The Italian says, "My wife, I rubbed her all over with fine olive oil,
then we make wonderful love. She screamed for five minutes."

The Frenchman says, "I smooth sweet butter on my wife's body, then we made
passionate love. She screamed for 20 minutes."

The Jew says, "I covered my wife's body with schmaltz [chicken fat]. We
made love and she screamed for six hours."

The others say, "SIX HOURS? How did you make her scream for six hours?"

He shrugs. "I wiped my hands on the drapes."



      -- Poddys (http://www.poddys.com/jokes/jokes.htm)
Nervous Newlyweds
A young couple decided to wed. As the big day approached, they grew
apprehensive. Each had a problem they had never before shared with anyone,
not even each other. The groom- to-be, overcoming his fear, decided to ask
his father for advice.

"Father," he said, "I am deeply concerned about the success of my
marriage."

His father replied, "Don't you love this girl?"

"Oh yes, very much," he said, "but you see, I have very smelly feet and
I'm afraid that my fiancee will be put off by them."

"No problem," said dad, "all you have to do is wash your feet as often as
possible and always wear socks, even to bed."

Well, to him this seemed a workable solution.

The bride-to-be, overcoming her fear, decided to take her problem up with
her mom. "Mom," she said, "When I wake up in the morning, my breath is
truly awful."

"Honey," her mother consoled, "everyone has bad breath in the morning."

"No, you don't understand. My morning breath is so bad, I'm afraid that my
fiancee will not want to sleep in the same room with me."

Her mother said simply, "Try this. In the morning, get straight out of bed
and head for the kitchen to make breakfast. While the family is busy
eating, move on to the bathroom and brush your teeth. The key is, not to
say a word until you've brushed your teeth."

"I shouldn't say good morning or anything?" the daughter asked.

"Not a word," her mother affirmed.

"Well, it's certainly worth a try," she thought.

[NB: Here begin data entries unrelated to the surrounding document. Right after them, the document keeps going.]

-- ==== Sys2Proof/Tests/Slice0.lean ====
section
/-! SUPPORT. Tests: ill-formed commands, states that meet the hypotheses of the statements, and values that the spec's rules
give. -/

namespace Sys2Proof.Tests
open Sys2Proof Sys2Proof.Machine

set_option Elab.async false

/-! ### Well-formed commands -/

theorem test_wf_issuer : Instr.wf (.deviceNop 0xC1 0 []) = false := by decide
theorem test_wf_count : Instr.wf (.deviceNop 0 0 [0]) = false := by decide
theorem test_wf_master : Instr.wf (.eqHead 0xEA 0 0) = false := by decide
theorem test_wf_request_function : Instr.wf (.errorCompletion (.slots 193)) = false := by decide
theorem test_wf_request_channel : Instr.wf (.completionTimeout (.shaft 288 false)) = false := by decide
theorem test_wf_line : Instr.wf (.corrected 0 1006632960 false) = false := by decide
theorem test_wf_user : Instr.wf (.uncorrected 0 0 false (.source 192 0 0)) = false := by decide
theorem test_wf_mctp : Instr.wf (.mctpMessage 0 (.imageBlock 0 [] true)) = false := by decide
theorem test_wf_descriptor : Instr.wf (.descriptorStart 0 [0, 0, 0]) = false := by decide
theorem test_wf_findings : Instr.wf (.verdict 0 ⟨[], [], 4294967296, 0, false, 0, 0, [], []⟩ []) = false := by decide
theorem test_wf_telemetry : Instr.wf (.telemetryTick []) = false := by decide
theorem test_wf_cause : Instr.wf (.takeover 0) = false := by decide
theorem test_wf_link : Instr.wf (.pcieLinkUp 3 6 true) = false := by decide
theorem test_wf_row : Instr.wf (.neighbour 0 0 65536) = false := by decide
theorem test_wf_bar2 : Instr.wf (.bar2Access 68719476736 none 1) = false := by decide
theorem test_wf_address : Instr.wf (.rcRead 0 16777216 true) = false := by decide

/-! ### States -/

def withRegs (d : Dev) (l : List (Nat × Word)) : Dev := each l d fun d p => setReg d p.1 p.2

/-- A device that is READY, locked, with the PF's rings in service. -/
def liveDev : Dev :=
  withRegs { pwr := { die := .running }, accStd := true }
    [ (rSecLocks, ones 63 61), (rBootStatus, word (4 * 2 ^ 60)), (rRing 0 oSqSize, 64), (rRing 0 oCqSize, 64)
    , (rRing 0 oRingCtrl, word (2 ^ 63)) ]

def live : State := { dev := liveDev }

/-- A header word: COUNT and TARGET. -/
def hdrOf (count target : Nat) : Word := word (count * 2 ^ 43 + target * 2 ^ 16)

/-- A stream of 640 × 360 at 60 frames a second, AV1 of 8 bits, in bands of one superblock row, with no hints. -/
def cfg : StreamCfg :=
  { rateNum := 60, width := 640, height := 360, slotStride := 393216, lumaPitch := 768, chromaOffset := 276480, chromaPitch := 768
    hintOffset := 4294967295 }

def rates : RateParams := cfg.rateOf (word (2 ^ 62 + 10000000)) 0 (word (28 * 2 ^ 56 + 8 * 2 ^ 48 + 51 * 2 ^ 40))

/-- Stream 5 runs. -/
def running : Stream := { phase := .running, cfg := cfg, params := rates, load := cfg.loadOf 0 1, parts := [{ gal := 3, load := cfg.loadOf 0 1, order := 0 }] }

def run5 : State := live.onDev fun d => d.setStream 5 running

/-! ### Streams, raster, rate control and references -/

theorem wit_rateSet :
    let p := mkPkt 0x0401 0 (hdrOf 3 5) [word (2 ^ 62 + 10000000), 0, word (28 * 2 ^ 56 + 8 * 2 ^ 48 + 51 * 2 ^ 40)]
    takesNow p run5 ∧ streamGo p run5 3 ∧ rateWordsOk (p.w 1) (p.w 2) (p.w 3) = true ∧
      (run5.dev.stream p.target).cfg.rateOk (rateSetOf run5.dev p) = true := by
  unfold takesNow streamGo; decide +kernel

theorem wit_rateTarget :
    let p := mkPkt 0x0402 0 (hdrOf 1 5) [word (5000000 * 2 ^ 32 + 255)]
    takesNow p run5 ∧ streamGo p run5 1 ∧ rateTargetOk (run5.dev.stream p.target) p = true := by
  unfold takesNow streamGo; decide +kernel

theorem wit_rateLimits :
    let p := mkPkt 0x0403 0 (hdrOf 1 5) [word (51 * 2 ^ 56 + 51 * 2 ^ 48)]
    takesNow p run5 ∧ streamGo p run5 1 ∧ within (p.w 1) (ones 63 48) = true ∧ p.f 1 63 56 ≤ p.f 1 55 48 ∧ p.f 1 55 48 ≤ 51 := by
  unfold takesNow streamGo; decide +kernel

theorem wit_rateRoi :
    let p := mkPkt 0x0404 0 (hdrOf 9 5) [0, 0, 0, 0, 0, 0, 0, 0, 0]
    takesNow p run5 ∧ streamGo p run5 9 ∧ roiOk (run5.dev.stream p.target).cfg p = true := by
  unfold takesNow streamGo; decide +kernel

theorem wit_rateMap :
    let p := mkPkt 0x0405 0 (hdrOf 2 5) [word 4096, word (4096 * 2 ^ 32 + 1)]
    takesNow p run5 ∧ streamGo p run5 2 ∧ mapOk (run5.dev.stream p.target).cfg p = true ∧
      memGranted run5.dev 0 (p.w 1).toNat ((run5.dev.stream p.target).cfg.slotCount * p.f 2 63 32) true = true := by
  unfold takesNow streamGo; decide +kernel

theorem wit_refConfig :
    let p := mkPkt 0x0501 0 (hdrOf 3 5) [word (8 * 2 ^ 48), word (500 * 2 ^ 48 + 1000 * 2 ^ 32 + 100 * 2 ^ 16 + 250), 0]
    takesNow p run5 ∧ streamGo p run5 3 ∧ within (p.w 3) (ones 31 0) = true := by
  unfold takesNow streamGo; decide +kernel
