-- ==== Sys2Proof/Machine/Float.lean ====
section
/-! DEFINITION. IEEE-754 binary64 as 00_scope.md R14 names it: `f64_bits`, `f64_from_bits`, `int_to_f64`, `*f`, `+f`, `-f`
with roundTiesToEven, on 64-bit patterns; and `exact_f64` (40_conversions.md R101). A finite value is a sign, a natural
significand and an integer exponent; each operation is computed exactly and rounded once. -/

namespace Sys2Proof.Machine

/-- A binary64 value. `fin neg m e` is `±m * 2^e`; `m = 0` is a zero with its sign. -/
inductive F64
  | nan
  | inf (neg : Bool)
  | fin (neg : Bool) (m : Nat) (e : Int)
deriving DecidableEq, Repr

/-- `m / 2^k`, rounded to nearest, ties to even. -/
def shiftRoundEven (m k : Nat) : Nat :=
  let q := m / 2 ^ k
  let rest := m % 2 ^ k
  if 2 ^ k < 2 * rest ∨ (2 * rest = 2 ^ k ∧ q % 2 = 1) then q + 1 else q

/-- The exponent of the last place kept for `m * 2^e`: 53 significant bits, never below `2^-1074`. -/
def quantum (m : Nat) (e : Int) : Int := max ((Nat.log2 m : Int) + e - 52) (-1074)

/-- `m * 2^e` as a multiple of `2^(quantum m e)`, rounded. -/
def significand (m : Nat) (e : Int) : Nat :=
  let q := quantum m e
  if q ≤ e then m * 2 ^ (e - q).toNat else shiftRoundEven m (q - e).toNat

/-- The 63 bits below the sign of a rounded magnitude `m * 2^e`. A significand that reached `2^53` carries into the
exponent; what is too large becomes infinity. -/
def magnitudeBits (m : Nat) (e : Int) : Nat :=
  if m = 0 then 0
  else min ((quantum m e + 1074).toNat * 2 ^ 52 + significand m e) (0x7FF * 2 ^ 52)

/-- The pattern with this sign and these 63 bits. -/
def signedPattern (neg : Bool) (bits : Nat) : W64 :=
  BitVec.ofNat 64 ((if neg then 2 ^ 63 else 0) + bits)

/-- Round `±m * 2^e` to binary64 (roundTiesToEven) and give its pattern. -/
def roundPattern (neg : Bool) (m : Nat) (e : Int) : W64 := signedPattern neg (magnitudeBits m e)

/-- A NaN result. PRESUMED (log 11): the spec states no NaN pattern, and no legal configuration reaches one. -/
def nanPattern : W64 := 0x7FF8000000000000#64

/-- `f64_from_bits` (R14): sign bit 63, biased exponent 62:52 (bias 1023), fraction 51:0. -/
def f64FromBits (p : W64) : F64 :=
  let neg := p.getLsbD 63
  let expo := (p.extractLsb' 52 11).toNat
  let frac := (p.extractLsb' 0 52).toNat
  if expo = 0x7FF then (if frac = 0 then .inf neg else .nan)
  else if expo = 0 then .fin neg frac (-1074)
  else .fin neg (2 ^ 52 + frac) ((expo : Int) - 1075)

/-- `f64_bits` of a value (R14), rounding it if it is not representable. -/
def f64Bits : F64 → W64
  | .nan => nanPattern
  | .inf neg => signedPattern neg (0x7FF * 2 ^ 52)
  | .fin neg m e => roundPattern neg m e

/-- `int_to_f64` (R102, R104, R105). -/
def intToF64 (i : Int) : W64 := roundPattern (i < 0) i.natAbs 0

/-- The exact product of two values. -/
def mulValue : F64 → F64 → F64
  | .nan, _ => .nan
  | .inf _, .nan => .nan
  | .fin _ _ _, .nan => .nan
  | .inf n₁, .inf n₂ => .inf (n₁ != n₂)
  | .inf n₁, .fin n₂ m _ => if m = 0 then .nan else .inf (n₁ != n₂)
  | .fin n₁ m _, .inf n₂ => if m = 0 then .nan else .inf (n₁ != n₂)
  | .fin n₁ m₁ e₁, .fin n₂ m₂ e₂ => .fin (n₁ != n₂) (m₁ * m₂) (e₁ + e₂)

/-- `±m * 2^e` as an integer multiple of `2^low`, for `low ≤ e`. -/
def scaled (neg : Bool) (m : Nat) (e low : Int) : Int :=
  if neg then -((m * 2 ^ (e - low).toNat : Nat) : Int) else ((m * 2 ^ (e - low).toNat : Nat) : Int)

/-- The exact sum of two values. A zero sum is +0 unless both terms are negative (roundTiesToEven). -/
def addValue : F64 → F64 → F64
  | .nan, _ => .nan
  | .inf _, .nan => .nan
  | .fin _ _ _, .nan => .nan
  | .inf n₁, .inf n₂ => if n₁ = n₂ then .inf n₁ else .nan
  | .inf n, .fin _ _ _ => .inf n
  | .fin _ _ _, .inf n => .inf n
  | .fin n₁ m₁ e₁, .fin n₂ m₂ e₂ =>
    let low := min e₁ e₂
    let sum := scaled n₁ m₁ e₁ low + scaled n₂ m₂ e₂ low
    if sum = 0 then .fin (n₁ && n₂) 0 low else .fin (sum < 0) sum.natAbs low

/-- The value with its sign turned. -/
def negValue : F64 → F64
  | .nan => .nan
  | .inf neg => .inf (!neg)
  | .fin neg m e => .fin (!neg) m e

/-- `*f` (R14). -/
def f64Mul (p q : W64) : W64 := f64Bits (mulValue (f64FromBits p) (f64FromBits q))

/-- `+f` (R14). -/
def f64Add (p q : W64) : W64 := f64Bits (addValue (f64FromBits p) (f64FromBits q))

/-- `-f` (R14). -/
def f64Sub (p q : W64) : W64 := f64Bits (addValue (f64FromBits p) (negValue (f64FromBits q)))

/-- `exact_f64(n, e)` (R101): the pattern of `n * 2^-e` by integer work alone, for `n < 2^53` and `e <= 64`. -/
def exactF64 (n e : Nat) : W64 :=
  if n = 0 then 0
  else
    let p := Nat.log2 n
    let expo := 1023 + p - e
    let mant := (n * 2 ^ (52 - p)) % 2 ^ 52
    BitVec.ofNat 64 (expo * 2 ^ 52 + mant)

/-- The double `1.0`. -/
def f64One : W64 := 0x3FF0000000000000#64

/-- The double `2^-53` (R102). -/
def f64TwoPowNeg53 : W64 := 0x3CA0000000000000#64

/-- The double `2^-32`, which RR's literal `2.32830643653869628906e-10` converts to (R8, R104). -/
def f64TwoPowNeg32 : W64 := 0x3DF0000000000000#64

end Sys2Proof.Machine
end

The loving couple were finally married. Not forgetting the advice each had
received, he with his perpetual socks and she with her morning silence,
they managed quite well. That is, until about six months later.

Shortly before dawn one morning, the husband wakes with a start to find
that one of his socks had come off. Fearful of the consequences, he
frantically searches the bed. This, of course, wakes his bride and without
thinking, she asks, "What on earth are you doing?"

"Oh, my," he replies, "you've swallowed my sock!"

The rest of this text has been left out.